Now we're talkin...I'll give you that one!

Another one I like (Windows/Linux) - lets see...
You can have a $200 dollar headache, or a free headache


----------



## Luvpeaceguru (Jan 11, 2006)

I hate to admit it but Vista is more stable, particularly, I would guess, for the more inexperienced user but it sucks power at a frightening rate to deliver a turgid, frustrating, so sloooooow experience.

For me the most noticeable is when you right click on a file. Sometimes that little wheel will spin for 30 seconds before the context menu pops up or sometimes it'll just stop and you have to right click again when the contex menu comes up immediately.

I run a Core 2 Extreme X6800 2.93GHz with 6 GB RAM and 8.4 TB of disk storage so I'm not lacking in power.....which brings me to another point. On the same system XP only ever saw 4 GB of my RAM but Vista only sees 3 GB!

And Vista still needs frequent junk file cleaning, registry repair and defragmentation to keep it running acceptably.

Another reason not to use Vista is Windows Mail which is only beaten by ActiveSync as the most incompetent piece of software produced by the world's largest software company. Actually I haven't solved this one yet. I had high hopes for Thunderbird but was very disappointed by the reality.


----------



## Covenant (Apr 2, 2004)

CouchMaster = Scrotum Ache

Now that's an anagram!


----------



## CouchMaster (May 26, 2003)

Covenant said:


> CouchMaster = Scrotum Ache
> 
> Now that's an anagram!


That's so cool Covenant - even my wife agrees, but you ought to see the anagram for my real name!


----------



## tomdkat (May 6, 2006)

Covenant said:


> If I were to post in these forums with a Windows XP / Vista issue, I'm certain that it would be resolved within 24 hours.


I wish I could say the same.



> I hate to admit it but Vista is more stable, particularly, I would guess, for the more inexperienced user


My second Vista experience supporting a VERY inexperienced user demonstrated the contrary.

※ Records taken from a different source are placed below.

-- ==== Sys2Proof/Tests/Slice0.lean ====
section
/-! SUPPORT. The model's own tests, each of one step or one word, with expected values from the spec (the rule or vector
is named in each comment), and a witness that the hypotheses of each statement can be met. -/

namespace Sys2Proof.Tests

open Sys2Proof Sys2Proof.Machine

/-! ### States -/

/-- A cursor with the `n` low bits of `b` unread, as a source that starts with `b` leaves it, and `bs` still to come. -/
def active (b : Byte) (n : Fin 9) (bs : List Byte) : State :=
  ⟨false, .byte b, n, true, ⟨bs, .eos⟩, [], [.pull (.byte b)], []⟩

/-- Exhausted after a source with no bytes (R17). -/
def exhausted : State := ⟨false, .eos, 0, true, ⟨[], .eos⟩, [], [.pull .eos], []⟩

/-- A failed binding after Priming (R23). -/
def unbound (bs : List Byte) : State := ⟨false, .eos, 0, false, ⟨bs, .eos⟩, [], [], []⟩

theorem active_inv (b : Byte) (n : Fin 9) (bs : List Byte) (h : 1 ≤ n.val) : (active b n bs).Inv :=
  ⟨fun _ _ => h, nofun, nofun, nofun, fun _ _ => rfl, rfl, nofun⟩

theorem exhausted_inv : exhausted.Inv :=
  ⟨nofun, fun _ => rfl, nofun, nofun, fun _ _ => rfl, rfl, fun _ _ _ => rfl⟩

theorem unbound_inv (bs : List Byte) : (unbound bs).Inv :=
  ⟨nofun, fun _ => rfl, nofun, fun _ => ⟨rfl, rfl⟩, nofun, rfl, nofun⟩

/-- An endless source behind a byte. -/
def onEndless (n : Fin 9) : State :=
  ⟨false, .byte 0x41, n, true, ⟨[], .endless 0 0⟩, [], [.pull (.byte 0x41)], []⟩

theorem onEndless_inv (n : Fin 9) (h : 1 ≤ n.val) : (onEndless n).Inv :=
  ⟨fun _ _ => h, nofun, nofun, nofun, fun _ _ => rfl, rfl, nofun⟩

/-- A state with the next thing the outside does. -/
def withInput (s : State) (x : Input) : State := { s with inputs := [x] }

/-- A byte, `bs`, and then silence. -/
def onSilent (n : Fin 9) (bs : List Byte) : State :=
  ⟨false, .byte 0x41, n, true, ⟨bs, .silent⟩, [], [.pull (.byte 0x41)], []⟩

theorem onSilent_inv (n : Fin 9) (bs : List Byte) (h : 1 ≤ n.val) : (onSilent n bs).Inv :=
  ⟨fun _ _ => h, nofun, nofun, nofun, fun _ _ => rfl, rfl, nofun⟩

/-- The invariant does not look at what the outside does next. -/
theorem withInput_inv {s : State} (x : Input) (h : s.Inv) : (withInput s x).Inv :=
  ⟨h.count_of_byte, h.count_of_eos, h.priming_fresh, h.unbound, h.cur_is_last_answer, h.eos_once, h.drained⟩

/-- `cur`, `n`, the bytes left, the pulls since reset, and the latest command's beats as words (R56). -/
def seen (o : Host.Outcome State Fault Refusal) : Option (ByteOrEos × Fin 9 × List Byte × Nat × List BeatWord) :=
  match o with
  | .next t => some (t.cur, t.n, t.src.bytes, transfers t.ports, (beats t.ports).map Beat.encode)
  | .fault _ => none
  | .refused _ => none

/-- The step on a presented command word. -/
def run (w : CmdWord) (s : State) := seen (step (withInput s (.cmd w)))

/-! ### Well-formedness: what the check refuses -/

theorem test_wf_refuses_char_width_64 : (Instr.rdCharW 64).wf = false := by decide
theorem test_wf_refuses_int_width_64 : (Instr.rdIntW 64).wf = false := by decide
/-- R53: 63 is a legal encoding, though no legal width. -/
theorem test_wf_takes_63 : (Instr.rdCharW 63).wf = true ∧ (Instr.rdIntW 63).wf = true := by decide

/-! ### Decoding: the words of R51 and R63, bit by bit -/

theorem test_decode_exists : decode 0b0000_000000 = .instr .existsQ := by decide
theorem test_decode_isempty : decode 0b0001_000000 = .instr .isEmpty := by decide
theorem test_decode_rdbit : decode 0b0010_000000 = .instr .rdBit := by decide
theorem test_decode_rdchar : decode 0b0011_000000 = .instr .rdChar := by decide
theorem test_decode_rdcharw : decode 0b0100_001100 = .instr (.rdCharW 12) := by decide
theorem test_decode_rdshort : decode 0b0101_000000 = .instr .rdShort := by decide
theorem test_decode_rdint : decode 0b0110_000000 = .instr .rdInt := by decide
theorem test_decode_rdintw : decode 0b0111_100000 = .instr (.rdIntW 32) := by decide
theorem test_decode_rdstr : decode 0b1000_000000 = .instr .rdStr := by decide
theorem test_decode_first_reserved : decode 0b1001_000000 = .reserved 9 := by decide
theorem test_decode_last_reserved : decode 0b1111_111111 = .reserved 15 := by decide
/-- R63, R54 (b): an ignored `r`. -/
theorem test_decode_ignores_r : decode 0b0010_111111 = .instr .rdBit := by decide
theorem test_table_word : decodeTableWord 16 0x1C9 = some (.rdIntW 9) ∧ decodeTableWord 10 0x240 = none := by decide
/-- R55's comment and mnemonics. -/
theorem test_parse : parseLine "RDINTW 9 ; length".toList = some (.rdIntW 9) ∧ parseLine "RDBIT".toList = some .rdBit ∧
    parseLine "RDCHARW 64".toList = none := by decide

/-! ### One step, from the vectors of `95_test_vectors.md` -/

/-- V6 -/
theorem test_exists : run 0x03F (active 0x41 8 [0x42]) = some (.byte 0x41, 8, [0x42], 1, [0x400000001]) := by decide
/-- P4 step 1 -/
theorem test_exists_unbound : run 0x000 (unbound [0x41]) = some (.eos, 0, [0x41], 0, [0x400000000]) := by decide
/-- V4 -/
theorem test_isempty_one_bit : run 0x040 (active 0x41 1 []) = some (.byte 0x41, 1, [], 1, [0x400000000]) := by decide
/-- V5 -/
theorem test_isempty_exhausted : run 0x040 exhausted = some (.eos, 0, [], 1, [0x400000001]) := by decide
/-- V12 -/
theorem test_rdbit : run 0x080 (active 0xB4 3 [0x2A]) = some (.byte 0xB4, 2, [0x2A], 1, [0x400000001]) := by decide
/-- V15: the last bit of the stream. -/
theorem test_rdbit_last : run 0x080 (active 0xB5 1 []) = some (.eos, 0, [], 2, [0x400000001]) := by decide
/-- V22 -/
theorem test_rdchar_slow : run 0x0C0 (active 0xB4 5 [0x2A, 0]) = some (.byte 0x2A, 5, [0], 2, [0x4000000A1]) := by decide
/-- V24 -/
theorem test_rdchar_short : run 0x0C0 (active 0xB4 5 []) = some (.eos, 0, [], 2, [0x500000000]) := by decide
/-- V38 -/
theorem test_rdcharw : run 0x110 (active 0xB4 2 [0x2A, 0xC3]) = some (.byte 0xC3, 2, [], 3, [0x400000AB0]) := by decide
/-- V47: WIDTH_ERR beats EOS_ERR. -/
theorem test_rdcharw_width : run 0x111 exhausted = some (.eos, 0, [], 1, [0x600000000]) := by decide
/-- V52 -/
theorem test_rdshort :
    run 0x140 (active 0xB4 5 [0x2A, 0xC3, 0x99]) = some (.byte 0xC3, 5, [0x99], 3, [0x40000A156]) := by decide
/-- V54 -/
theorem test_rdshort_short : run 0x140 (active 0xB4 8 []) = some (.eos, 0, [], 2, [0x500000000]) := by decide
/-- V63 -/
theorem test_rdint :
    run 0x180 (active 0x0D 4 [0xEA, 0xDB, 0xEE, 0xF0, 0x77]) = some (.byte 0xF0, 4, [0x77], 5, [0x4DEADBEEF]) := by
  decide
/-- V65 -/
theorem test_rdint_short : run 0x180 (active 0x0D 4 [0xEA, 0xDB]) = some (.eos, 0, [], 4, [0x500000000]) := by decide
/-- V76 -/
theorem test_rdintw :
    run 0x1DF (active 0xDE 8 [0xAD, 0xBE, 0xEF, 1]) = some (.byte 0xEF, 1, [1], 4, [0x46F56DF77]) := by decide
/-- V78 -/
theorem test_rdintw_width :
    run 0x1E1 (active 0xDE 8 [0xAD]) = some (.byte 0xDE, 8, [0xAD], 1, [0x600000000]) := by decide
/-- V103: RDSTR with an ignored `r`. -/
theorem test_rdstr : run 0x23F (active 0x41 8 [0x42]) = some (.eos, 0, [], 3, [0x41, 0x42, 0x400000000]) := by decide
/-- V95: three void data beats. -/
theorem test_rdstr_midbyte : run 0x200 (active 0x41 1 [0x42, 0x43, 0x44]) =
    some (.eos, 0, [], 5, [0xA1, 0x21, 0xA2, 0x500000000]) := by decide
/-- V102: ILLEGAL_CMD, not EOS_ERR. -/
theorem test_reserved : run 0x2C5 exhausted = some (.eos, 0, [], 1, [0x700000000]) := by decide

Fortunately, we were able get around that problem. 

Peace...


----------



## Covenant (Apr 2, 2004)

"I mean other than not reading floppy discs with "bad" files on them."

Lol...that was going to be my suggestion. Really though, this is hardly an issue worthy of dismissing an OS as being unstable.


----------



## tomdkat (May 6, 2006)

Covenant said:


> Lol...that was going to be my suggestion. Really though, this is hardly an issue worthy of dismissing an OS as being unstable.


Having to use the power switch to restart the machine doesn't? I could see if it I was having an issue with some obscure hardware device with a poorly written device driver causing stability problems but a single bad file on a floppy disc read by a USB floppy drive? Doesn't seem reasonable to me. Of course, I don't think Vista is a piece of crap just because of this one issue but from a stability standpoint, I can't see how a single bad file can bring Vista to its knees while XP doesn't have this problem. Of course, XP is far more mature than Vista is right now and with time, Vista will mature and become more stable.

Peace...


----------



## Covenant (Apr 2, 2004)

I wonder if Vista also has trouble opening corrupt files on 5.25" floppies...
Curious...

In all seriousness, I do agree with you though.


----------



## bluraycus (Dec 8, 2007)

I have a laptop that came with win vista home premium and works very well, and with no problems at all. I think if your gonna upgrade to windows vista you must have the hardware to support vista. The trick is if your gonna upgrade xp to vista do it when you upgrade your computer, and then thats the time to buy vista ready hardware. That my opinion and you can take it or leave it. I think it's only common sence.

bluraycus


----------



## Covenant (Apr 2, 2004)

bluraycus said:


> I have a laptop that came with win vista home premium and works very well, and with no problems at all. I think if your gonna upgrade to windows vista you must have the hardware to support vista. The trick is if your gonna upgrade xp to vista do it when you upgrade your computer, and then thats the time to buy vista ready hardware. That my opinion and you can take it or leave it. I think it's only common sence.
> 
> bluraycus


Common Sense is an uncommon virtue... 

I am shocked at how many Celeron equipped PCs with 512MB RAM and Shared Memory Graphics Cards I have seen on the shelves. Best Buy and Circuit City should both be ashamed of themselves.


----------



## tomdkat (May 6, 2006)

Covenant said:


> I wonder if Vista also has trouble opening corrupt files on 5.25" floppies...
> Curious...
> 
> In all seriousness, I do agree with you though.


 Touche. 

Peace...


----------



## bluraycus (Dec 8, 2007)

Covenant said:


> Common Sense is an uncommon virtue...
> 
> I am shocked at how many Celeron equipped PCs with 512MB RAM and Shared Memory Graphics Cards I have seen on the shelves. Best Buy and Circuit City should both be ashamed of themselves.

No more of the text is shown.